Can affected communities expect a ‘just’ energy transition?

13 May 2024
The transition to a low carbon future indicates a move away from fossil fuels and an increase in mining for critical minerals to support the scale up of renewable energy technologies.

For many communities, the impacts will be profound – some will be impacted as fossil fuel projects close, while others will experience significant social, cultural and economic impacts from increased mining for critical minerals and expansion of renewable energy projects.
 
Dr Vigya Sharma
Dr Vigya Sharma works at the intersection of society and the natural environment
Senior Research Fellow at The University of Queensland’s Centre for Social Responsibility in Mining, Dr Vigya Sharma, works at the intersection of society and the natural environment.

Much of her recent work examines the social aspects of energy transitions and interrogates the idea of a ‘just transition’, which she approaches as a set of principles and ideas that seek greater equity, social justice and fairness in how energy transition planning and outcomes unfold.
 

What is a ‘just transition’?

“Just transitions are not a “thing” to achieve contrary to how the concept is framed in the media,” she explains.

"In fact, it increasingly looks impossible to achieve a transition that would be just and whose impacts and benefits are going to be equitably distributed. Some groups will benefit no doubt, but at the costs of what risks and who will likely bear these risks needs critical thinking and reflection.”
 
“We have done some work in the fossil fuel sector in China, India and Australia and our analysis supports the fact that if and when the transition is fully underway, the risks to communities and landscapes are likely to be significant, and perhaps even permanent in nature.”
 
Vigya highlights there are likely to be new risks and contestations over land, water, food, energy security, and Indigenous rights.
 
“These are not going to be limited to any one or two regions. They are going to be widespread and will be seen both in developing regions and the OECD,” she says.
 
The concept of a ‘just transition’ developed in the American labour union movement in the 1970s as a program of support for workers who lost their jobs due to environmental protection policies. Since then the concept has broadened and is now closely associated with the energy transition.
 
“The concept means different things to different people, depending on which group you talk to,” Vigya explains.  
 
“And the risk is that it is increasingly becoming a catchphrase that regulators, industry and other groups use to suit their agenda.
 
“Identifying who is at risk and how those risks are likely to be distributed are pre-conditions to any meaningful conversation on transition management,” she says.
 

How affected could communities be?

In a 2022 article for Nature Sustainability, CSRM colleagues found that 54% of all energy transition mineral mining projects overlap with Indigenous Peoples Lands.

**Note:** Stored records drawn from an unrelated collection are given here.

@[simp] theorem State.setCalls_regs (v : List DeviceCall) : (s.setCalls v).regs = s.regs := rfl
@[simp] theorem State.setCalls_pc (v : List DeviceCall) : (s.setCalls v).pc = s.pc := rfl
@[simp] theorem State.setCalls_sp (v : List DeviceCall) : (s.setCalls v).sp = s.sp := rfl
@[simp] theorem State.setCalls_ex (v : List DeviceCall) : (s.setCalls v).ex = s.ex := rfl
@[simp] theorem State.setCalls_ia (v : List DeviceCall) : (s.setCalls v).ia = s.ia := rfl
@[simp] theorem State.setCalls_mem (v : List DeviceCall) : (s.setCalls v).mem = s.mem := rfl
@[simp] theorem State.setCalls_cpuState (v : List DeviceCall) : (s.setCalls v).cpuState = s.cpuState := rfl
@[simp] theorem State.setCalls_ie (v : List DeviceCall) : (s.setCalls v).ie = s.ie := rfl
@[simp] theorem State.setCalls_iq (v : List DeviceCall) : (s.setCalls v).iq = s.iq := rfl
@[simp] theorem State.setCalls_t (v : List DeviceCall) : (s.setCalls v).t = s.t := rfl
@[simp] theorem State.setCalls_wq (v : List DeviceCall) : (s.setCalls v).wq = s.wq := rfl
@[simp] theorem State.setCalls_initPending (v : List DeviceCall) : (s.setCalls v).initPending = s.initPending := rfl
@[simp] theorem State.setCalls_flushing (v : List DeviceCall) : (s.setCalls v).flushing = s.flushing := rfl
@[simp] theorem State.setCalls_deferred (v : List DeviceCall) : (s.setCalls v).deferred = s.deferred := rfl
@[simp] theorem State.setCalls_cycles (v : List DeviceCall) : (s.setCalls v).cycles = s.cycles := rfl
@[simp] theorem State.setCalls_calls (v : List DeviceCall) : (s.setCalls v).calls = v := rfl
@[simp] theorem State.setCalls_devState (v : List DeviceCall) : (s.setCalls v).devState = s.devState := rfl

@[simp] theorem State.setDevState_regs (v : Nat) : (s.setDevState v).regs = s.regs := rfl
@[simp] theorem State.setDevState_pc (v : Nat) : (s.setDevState v).pc = s.pc := rfl
@[simp] theorem State.setDevState_sp (v : Nat) : (s.setDevState v).sp = s.sp := rfl
@[simp] theorem State.setDevState_ex (v : Nat) : (s.setDevState v).ex = s.ex := rfl
@[simp] theorem State.setDevState_ia (v : Nat) : (s.setDevState v).ia = s.ia := rfl
@[simp] theorem State.setDevState_mem (v : Nat) : (s.setDevState v).mem = s.mem := rfl
@[simp] theorem State.setDevState_cpuState (v : Nat) : (s.setDevState v).cpuState = s.cpuState := rfl
@[simp] theorem State.setDevState_ie (v : Nat) : (s.setDevState v).ie = s.ie := rfl
@[simp] theorem State.setDevState_iq (v : Nat) : (s.setDevState v).iq = s.iq := rfl
@[simp] theorem State.setDevState_t (v : Nat) : (s.setDevState v).t = s.t := rfl
@[simp] theorem State.setDevState_wq (v : Nat) : (s.setDevState v).wq = s.wq := rfl
@[simp] theorem State.setDevState_initPending (v : Nat) : (s.setDevState v).initPending = s.initPending := rfl
@[simp] theorem State.setDevState_flushing (v : Nat) : (s.setDevState v).flushing = s.flushing := rfl
@[simp] theorem State.setDevState_deferred (v : Nat) : (s.setDevState v).deferred = s.deferred := rfl
@[simp] theorem State.setDevState_cycles (v : Nat) : (s.setDevState v).cycles = s.cycles := rfl
@[simp] theorem State.setDevState_calls (v : Nat) : (s.setDevState v).calls = s.calls := rfl
@[simp] theorem State.setDevState_devState (v : Nat) : (s.setDevState v).devState = v := rfl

“This is a powerful finding that should force policy makers to ask some important questions: who benefits from the energy transition, who stands to lose, and how might this loss manifest.
 
“As academics studying these ideas and trends, we are alert to these conversations and encourage the wider community to critically engage with the idea of injustice in the process of achieving climate ambitions,” she says.
 
In recent research on the impacts on communities of phasing out coal dependence, Vigya and colleagues have identified two main challenges.
 
“The first is economic diversification. These regions have seen generations of communities deeply identify with coal mining and maintain a sense of pride.
 
“Identifying new opportunities for socio-economic development that align with, or build on existing skills, cultural values and the regional social fabric is going to be time and resource intensive.
 
“The other challenge is to focus on the “process”.
 
“Our research on coal mining communities’ experiences with transition overseas has found that programs need to acknowledge differentiated vulnerabilities across communities, regions and stakeholder groups.
 
“This allows for meaningful engagement, and targeted financial support towards groups most in need, and through this process there is greater uptake of co-designed transition plans and programs by local communities,” Vigya explains.
 

The experience of the Australian car manufacturing industry

Within the context of Australia, Vigya and her colleague Dr Julia Loginova completed a paper on the lessons that could be learned from the closure of the car industry.
 
“We had realised that many of the solutions that had worked overseas were not going to work in Australia for political, socio-economic structural reasons, so we decided to look at closure experiences domestically, and the car manufacturing sector stood out for us.
 
“The final closures happened relatively recently, and the industry had some comparable features to the coal sector (male, low-skilled demographic, deep sense of identify and cultural pride across multiple generations within a family, and some degree of mono-industry dependence).
 
CSRM researchers have been examining the effects of the energy transition on communities for several years. They have worked with stakeholders in the Pacific, in the Arctic, been commissioned by the World Bank, the Extractive Industries Transparency Initiative (EITI) and the Ford Foundation, to examine the pressure on the legal safeguards and approval processes governing mining in the race to provide metals for the energy transition.